Materials provided START

/-- What a boot stage found (Table 15.1): always-on time, the units that failed with their causes, and the checks that halt a stage. -/
structure StageOutcome where
  aoTime : BitVec 32
  fails : List (Nat × Nat)
  fuseCopiesAgree : Bool
  railsSettle : Bool
  inputMv : BitVec 16
  chargeUs : BitVec 16
  bankOk : List Bool
  factoryOk : Bool
  defectStoreOk : Bool
  imageBad : Bool
  startMs : BitVec 16
  deriving DecidableEq, Repr

/-- State of the 1000BASE-X management link (R348). -/
inductive MgmtLink where
  | down | negotiating | up
  deriving DecidableEq, Repr
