/-- Part 0 of the dictionary. -/
def dictPart0 : List Obj :=
  [D.DEVICE_VARIANT, D.HALF_FUSE, D.CAP_FIELD, D.CAP_SITE,
   D.CAP_STACK, D.CAP_LINK, D.CAP_MESH_REDUCE, D.CAP_SUB4_FORMATS,
   D.CAP_SWEEP, D.UNIT_ABSENT_COUNT, D.SLICE_HOME, D.SLICE_CHANNEL,
   D.SPARE_STATE, D.LINK_NODE, D.DEVICE_NUMBER, D.PART_ENABLE,
   D.PART_DOMAIN, D.FAULT_STALL_LIMIT, D.DRAIN_LIMIT, D.WINDOW_EPOCH,
   D.EPOCH_INFLIGHT, D.REVOKED_COUNT, D.PORT_PARTITION, D.TE_PARTITION,
   D.LINK_PART_MASK, D.PF_DATA_PARTITION, D.PARK_FULL_COUNT, D.WINDOW_ENTRY,
   D.PIN_WAY_LIMIT, D.PREFETCH_NEXT, D.DEAD_STRICT, D.CACHE_CE_COUNT,
   D.CACHE_UE_COUNT, D.TAG_CE_COUNT, D.TAG_SETS_LOST, D.VICTIM_HIT_COUNT,
   D.SWARM_FILL_COUNT, D.MISS_REG_FULL_COUNT, D.PREFETCH_ISSUED, D.PREFETCH_USED]
/-- Part 1 of the dictionary. -/
def dictPart1 : List Obj :=
  [D.READ_AFTER_DEAD, D.LOCKED_LINES, D.SLICE_RETIRE, D.RETIRE_STATE,
   D.TAG_PEEK_SELECT, D.TAG_PEEK_VALUE, D.FORMAT_DESC, D.SR_SEED,
   D.FLOW_SNAPSHOT, D.FLOW_SNAP_STATE, D.FLOW_CLEAR, D.SNAP_FLAGS,
   D.SNAP_BLOCKS, D.SNAP_CLIP, D.SNAP_SCALE_RAISED, D.SNAP_SCALE_OVF,
   D.SNAP_UNDERFLOW, D.SNAP_NAN_BLOCKS, D.SNAP_INF_ELEMENTS, D.SNAP_RESERVED_CODE,
   D.SNAP_AMAX, D.SNAP_GATE_TIME, D.ATOMIC_COMBINE_FP, D.HOT_LINE_THRESHOLD,
   D.ATOMIC_OPS, D.ATOMIC_COMBINED, D.HOT_LINE_EVENTS, D.HOT_LINE_LAST,
   D.TE_STATE, D.TE_CONTEXT_SWAPS, (D.RING_CONTEXT 0), (D.RING_CONTEXT 1),
   (D.RING_CONTEXT 2), (D.RING_CONTEXT 3), (D.RING_CONTEXT 4), (D.RING_CONTEXT 5),
   (D.RING_CONTEXT 6), (D.RING_CONTEXT 7), (D.RING_CONTEXT 8), (D.RING_CONTEXT 9)]
/-- Part 2 of the dictionary. -/
def dictPart2 : List Obj :=
  [(D.RING_CONTEXT 10), (D.RING_CONTEXT 11), (D.RING_CONTEXT 12), (D.RING_CONTEXT 13),
   (D.RING_CONTEXT 14), (D.RING_CONTEXT 15), D.SWEEP_COMMAND, D.SWEEP_STATE,
   D.SWEEP_PROGRESS, D.SWEEP_ABORT, D.SWEEP_RESULT, D.SWEEP_TIMEOUT,
   D.SWEEP_GROUP, D.SWEEP_STRAY, D.HBM_PIN_RATE, D.FORCE_FULL_TRAIN,
   D.INIT_DONE, D.SCRUB_PERIOD, D.PD_IDLE, D.MIGRATE_RATE,
   D.AUTO_RETIRE, D.CE_RETIRE_THRESHOLD, D.UE_RETIRE_THRESHOLD, D.STACK_SERIAL,
   D.STACK_CONFIG, D.STACK_TEMP, D.STACK_TEMP_VALID, D.STACK_BAND,
   D.TRAIN_MODE_LAST, D.ACT_TIMING, D.STACK_ECS_COUNT, (D.TRAIN_RECORD 0),
   (D.TRAIN_RECORD 1), (D.TRAIN_RECORD 2), (D.TRAIN_RECORD 3), D.HBM_CE_COUNT,
   D.HBM_UE_COUNT, D.HBM_RETRY_COUNT, D.RFM_ISSUED, D.ACT_BUDGET_STALL]
/-- Part 3 of the dictionary. -/
def dictPart3 : List Obj :=
  [D.RETRAIN_COUNT, D.CHAN_POWER, D.HBM_SELF_REFRESH, D.CHANNEL_RETIRE,
   D.CHAN_BACKING, D.MIG_PROGRESS, D.MIG_POISON_SECTORS, D.CHAN_DONOR,
   D.DONOR_POOL, D.HBM_VREF_FACTORY, D.HBM_VREF_USER, D.LAP_STATE,
   D.LAP_LOAD, D.LAP_LOAD_STATE, D.LAP_LOAD_DETAIL, D.LAP_SWITCH,
   D.LAP_UNLOAD, D.LAP_RESUME, D.LAP_SWITCH_STATE, D.LAP_SWITCH_STATUS,
   D.LAP_ACTIVE_ID, D.LAP_SHADOW_ID, D.LAP_FS_BOUND, D.MESH_TOPO_DIGEST,
   D.FIELD_PACE, D.FIELD_PACE_SHADOW, D.LAP_SLIP, D.FLOW_DEMOTED,
   D.RED_MERGES, D.RED_UNMERGED, D.SEAM_CREDIT_STALL, D.ROUTER_STATE,
   D.LAP_FS_WORST, D.MESH_DETOUR_MAX, D.RED_FLAGS, D.RED_FLAGS_CLEAR,
   D.GATE_TIME, D.GATE_SYNC_STATE, D.GATE_SOURCE, D.GATE_UPSTREAM_MASK]
/-- Part 4 of the dictionary. -/
def dictPart4 : List Obj :=
  [D.GATE_UPSTREAM_LINK, D.GATE_HOPS, D.GATE_ERR_BOUND, D.GATE_HOLDOVER_LIMIT,
   D.GATE_STEP_COUNT, D.GATE_UPSTREAM_CHANGES, D.GATE_TAP_ERR_COUNT, D.PTP_DOMAIN,
   D.PTP_STATE, D.PTP_OFFSET, D.LINK_TIME_OFFSET, D.LINK_TIME_DELAY,
   D.GATE_LAUNCH, D.GATE_LAUNCH_ID, D.GATE_CANCEL, D.GATE_LAUNCH_LAST,
   D.GATE_MISSED_COUNT, D.GATE_LATE_MAX, D.SPINE_COMP_FACTORY, D.SPINE_COMP_USER,
   D.LINK_ASYM_USER, D.CLASS_REALTIME, D.CLASS_WEIGHT, D.MEM_GUARANTEE,
   D.MEM_GROUP_MASK, D.LINK_GUARANTEE, D.LINK_MASK, D.DEFAULT_DEADLINE,
   D.CLASS_OUTSTANDING, D.CLASS_WAYS, D.CLASS_MISS_MIN, D.CLASS_MISS_MAX,
   D.CLASS_CHQ_MAX, D.CLASS_HELD, D.MEM_EFFICIENCY, D.LINK_EFFICIENCY,
   D.RT_SLACK, D.HOST_CLASS, D.MEM_CAPACITY, D.MEM_SCALE]
/-- Part 5 of the dictionary. -/
def dictPart5 : List Obj :=
  [D.LINK_CAPACITY, D.LINK_SCALE, D.MEM_BW_EST, D.MEM_DEADLINE_MISSED,
   D.LINK_BW_EST, D.LINK_DEADLINE_MISSED, D.ATTACH_STATE, D.ATTACH_PORT_RESET,
   D.ATTACH_REQ_CREDITS, D.ATTACH_DOWN_CAUSE, D.ATTACH_DIE_ID, D.ATTACH_REPLAYS,
   D.ATTACH_PROTOCOL_ERR, D.ATTACH_TAGS_OUT, D.ATTACH_NTF_DROPPED, D.SITE_POWER,
   D.SITE_RAILS, D.SITE_PMAX, D.SITE_SLEW, D.SITE_CL_HOLD,
   D.SITE_OPP_CURRENT, D.SITE_FAULT_CAUSE, D.SITE_DROOP_COUNT, D.SITE_LIMIT_COUNT,
   D.SITE_SB_LOST, D.SITE_OPP, D.RAIL_VMIN, D.RAIL_VMAX,
   D.RAIL_DROOP_MV, D.RAIL_VOUT, D.RAIL_IOUT, D.RAIL_VABS,
   D.RAIL_TRIM_FACTORY, D.RAIL_TRIM_USER, D.LINK_ROUTE_AUTO, D.LINK_RETRY_PERIOD,
   D.LINK_FOM_MIN, D.LINK_IDLE_TIMEOUT, D.LINK_AUTO_RETRAIN, D.LINK_FORCE_FULL_TRAIN]
/-- Part 6 of the dictionary. -/
def dictPart6 : List Obj :=
  [D.LINK_ROUTE_HOLD, D.LINK_ROUTE_FORCED, D.LINK_STATE, D.LINK_POWER,
   D.LINK_DOWN_CAUSE, D.LINK_TRAINED_WIDTH, D.LINK_LANE_MASK, D.LINK_TRAIN_MODE_LAST,
   D.LINK_PARTNER_DEVICE, D.LINK_PARTNER_LINK, D.LINK_PARTNER_SERIAL, D.LINK_RETRAIN,
   D.LINK_RELAY, D.FIBRE_ID, D.LINK_LOCK_MODE, D.LINK_TX_IDLE,
   D.LINK_SCHED_LEAD, D.LINK_BEACON_SEEN, D.LINK_FLR_PROJ, D.LINK_REPLAYS,
   D.LINK_RETRAIN_COUNT, D.LINK_SCHED_LATE, D.LINK_STALE_RSP, D.LINK_PROTOCOL_ERR,
   D.LANE_FOM, D.LANE_BER, D.LANE_TX_COEF, D.LANE_BITSLIP,
   D.LANE_MARKER_MATCH, (D.LINK_EQ_RECORD 0), (D.LINK_EQ_RECORD 1), (D.LINK_EQ_RECORD 2),
   (D.LINK_EQ_RECORD 3), D.LINK_SNAPSHOT, D.LINK_SNAP_STATE, D.SNAP_CODEWORDS,
   D.SNAP_CORR_SYMBOLS, D.SNAP_UNCORRECTABLE, D.LINK_ROUTE, D.LASER_IN_POWER]
/-- Part 7 of the dictionary. -/
def dictPart7 : List Obj :=
  [D.OE_BIAS_FACTORY, D.OE_BIAS_USER, D.HOST_LINK_STATE, D.HOST_LINK_RATE,
   D.HOST_LINK_WIDTH, D.HOST_MAX_RATE, D.HOST_NUM_VFS, D.HOST_LINK_DOWNS,
   D.HOST_CMD_OVERRUN, D.BRIDGE_SERIAL, D.FR_VF_DROPPED, D.HOST_NOTIFY_DROPPED,
   D.HOST_FLR_COUNT, D.DEVICE_SERIAL, D.PART_NUMBER, D.DIE_STEP,
   D.DICT_VERSION, D.UTTEX_FW_VERSION, D.MGMT_MAC, D.STORE_STATE,
   D.STORE_COMMIT, D.STORE_DELAY, D.STORE_GENERATION, D.STORE_BOOT_COPY,
   D.STORE_DEFAULTS, D.STORE_COMMITS, D.PHIL_ETHERTYPE, D.PHIL_READ_AUTH,
   D.PHIL_EVENT_DEST, D.PHIL_EVENT_RETRY, D.MGMT_LINK_STATE, D.PHIL_RX_DROPPED,
   D.PHIL_AUTH_FAIL, D.PHIL_EVENT_DROPPED, D.CONFIG_LOCK, D.BOOT_NONCE,
   D.PHIL_SESSION_CTR, D.MGMT_PUBKEY, D.XSD_STRAP, D.XTAL_CHECK_COUNT]
/-- Part 8 of the dictionary. -/
def dictPart8 : List Obj :=
  [D.XTAL_ATTEMPTS, D.AO_CLOCK_SOURCE, D.FIELD_CLOCK_REQ, D.FIELD_CLOCK_STATE,
   D.FIELD_CLOCK_STATUS, D.FIELD_FREQ, D.FIELD_CLK_SRC, D.PLL_UNLOCK_COUNT,
   D.FIELD_FREQ_BOOT, D.CLK_SW_LOST, D.CLK_SW_COUNT, D.CLK_FORCED_COUNT,
   D.CKOBS_SELECT, D.CKOBS_DIV, D.CKOBS_ENABLE, D.SLICE_POWER_MODE,
   D.SLICE_POWER, D.FIELD_POWER_MODE, D.FIELD_POWER, D.DOZE_IDLE,
   D.SLEEP_IDLE, D.CHAIRLIFT_SLEW, D.CHAIRLIFT_WAITS, D.POWER_LIMIT,
   D.POWER_LIMIT_EFF, D.INPUT_POWER, D.INPUT_VOLTAGE, D.STORED_ENERGY,
   D.RETURN_MAX, D.FIELD_TEMP, D.THERMAL_VALID, D.THERMAL_HOT_C,
   D.THERMAL_MHZ, D.THERMAL_FALLBACK_ID, D.LAST_LOSS_RESULT, D.SITE_RAIL_ORDER,
   D.SITE_SEQ_GAP, D.RAIL_DIE_CAP, D.INPUT_CAP_FACTORY, D.DEVICE_RAIL_ENERGY]
/-- Part 9 of the dictionary. -/
def dictPart9 : List Obj :=
  [D.RC_TRIM_FACTORY, D.RC_TRIM_USER, D.RAIL_CAP_FACTORY, D.TSENSE_OFFSET_FACTORY,
   D.TSENSE_OFFSET_USER, D.STARTUP_REPORT, D.BOOT_STAGE, D.BOOT_HALTED,
   D.BOOT_COUNT, D.LAST_RESET_CAUSE, D.DEFECT_ENTRY, D.DEFECT_FACTORY_COUNT,
   D.DEFECT_ADDED_COUNT, D.DEFECT_ADD, D.RESET_SLICE, D.RESET_FIELD,
   D.RESET_PARTITION, D.RESET_DEVICE, D.UTTEX_WDT_MS, D.FW_BANK,
   D.FW_BANK_STATE, D.FW_BANK_SVN, D.BOOT_BANK, D.RUNNING_BANK,
   D.FW_MIN_SVN, D.MOULT_COMMAND, D.MOULT_STATE, D.MOULT_UNITS_DONE,
   D.MOULT_STATUS, D.DEVICE_ID_PUBKEY, D.DEVICE_ID_CERT, D.ATTEST_NONCE,
   D.ATTEST_REPORT, D.MEASUREMENT, D.FAULT_QUEUE_COUNT, D.FAULT_PRIO_COUNT,
   D.FAULT_OVERFLOW, D.FAULT_OVERFLOW_CLEAR, D.PART_FAULT_STATE, D.POISON_FATAL]
/-- Part 10 of the dictionary. -/
def dictPart10 : List Obj :=
  [D.FAULT_TYPE_OVERFLOW, D.FAULT_LOG_SEQ, D.FAULT_LOG_OLDEST, D.FAULT_LOG_SELECT,
   D.FAULT_LOG_ENTRY, D.FAULT_LOG_DROPPED, D.FAULT_LOG_TORN]

/-- Every object of the dictionary (R329). -/
def dictionary : List Obj := dictPart0 ++ dictPart1 ++ dictPart2 ++ dictPart3 ++ dictPart4 ++ dictPart5 ++ dictPart6 ++ dictPart7 ++ dictPart8 ++ dictPart9 ++ dictPart10

/-- The object at an index and subindex; none where no chapter defines one (R329). -/
def findObj (idx sub : Nat) : Option Obj := dictionary.find? (fun o => o.idx == idx && o.sub == sub)

end Sys2Proof.Machine
end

Materials provided END

▶ **Aim of the exercise**: If a line of the records above holds the word "BitVec", show it.

▶ **Finished exercise**:
  aoTime : BitVec 32
  inputMv : BitVec 16
  chargeUs : BitVec 16
  startMs : BitVec 16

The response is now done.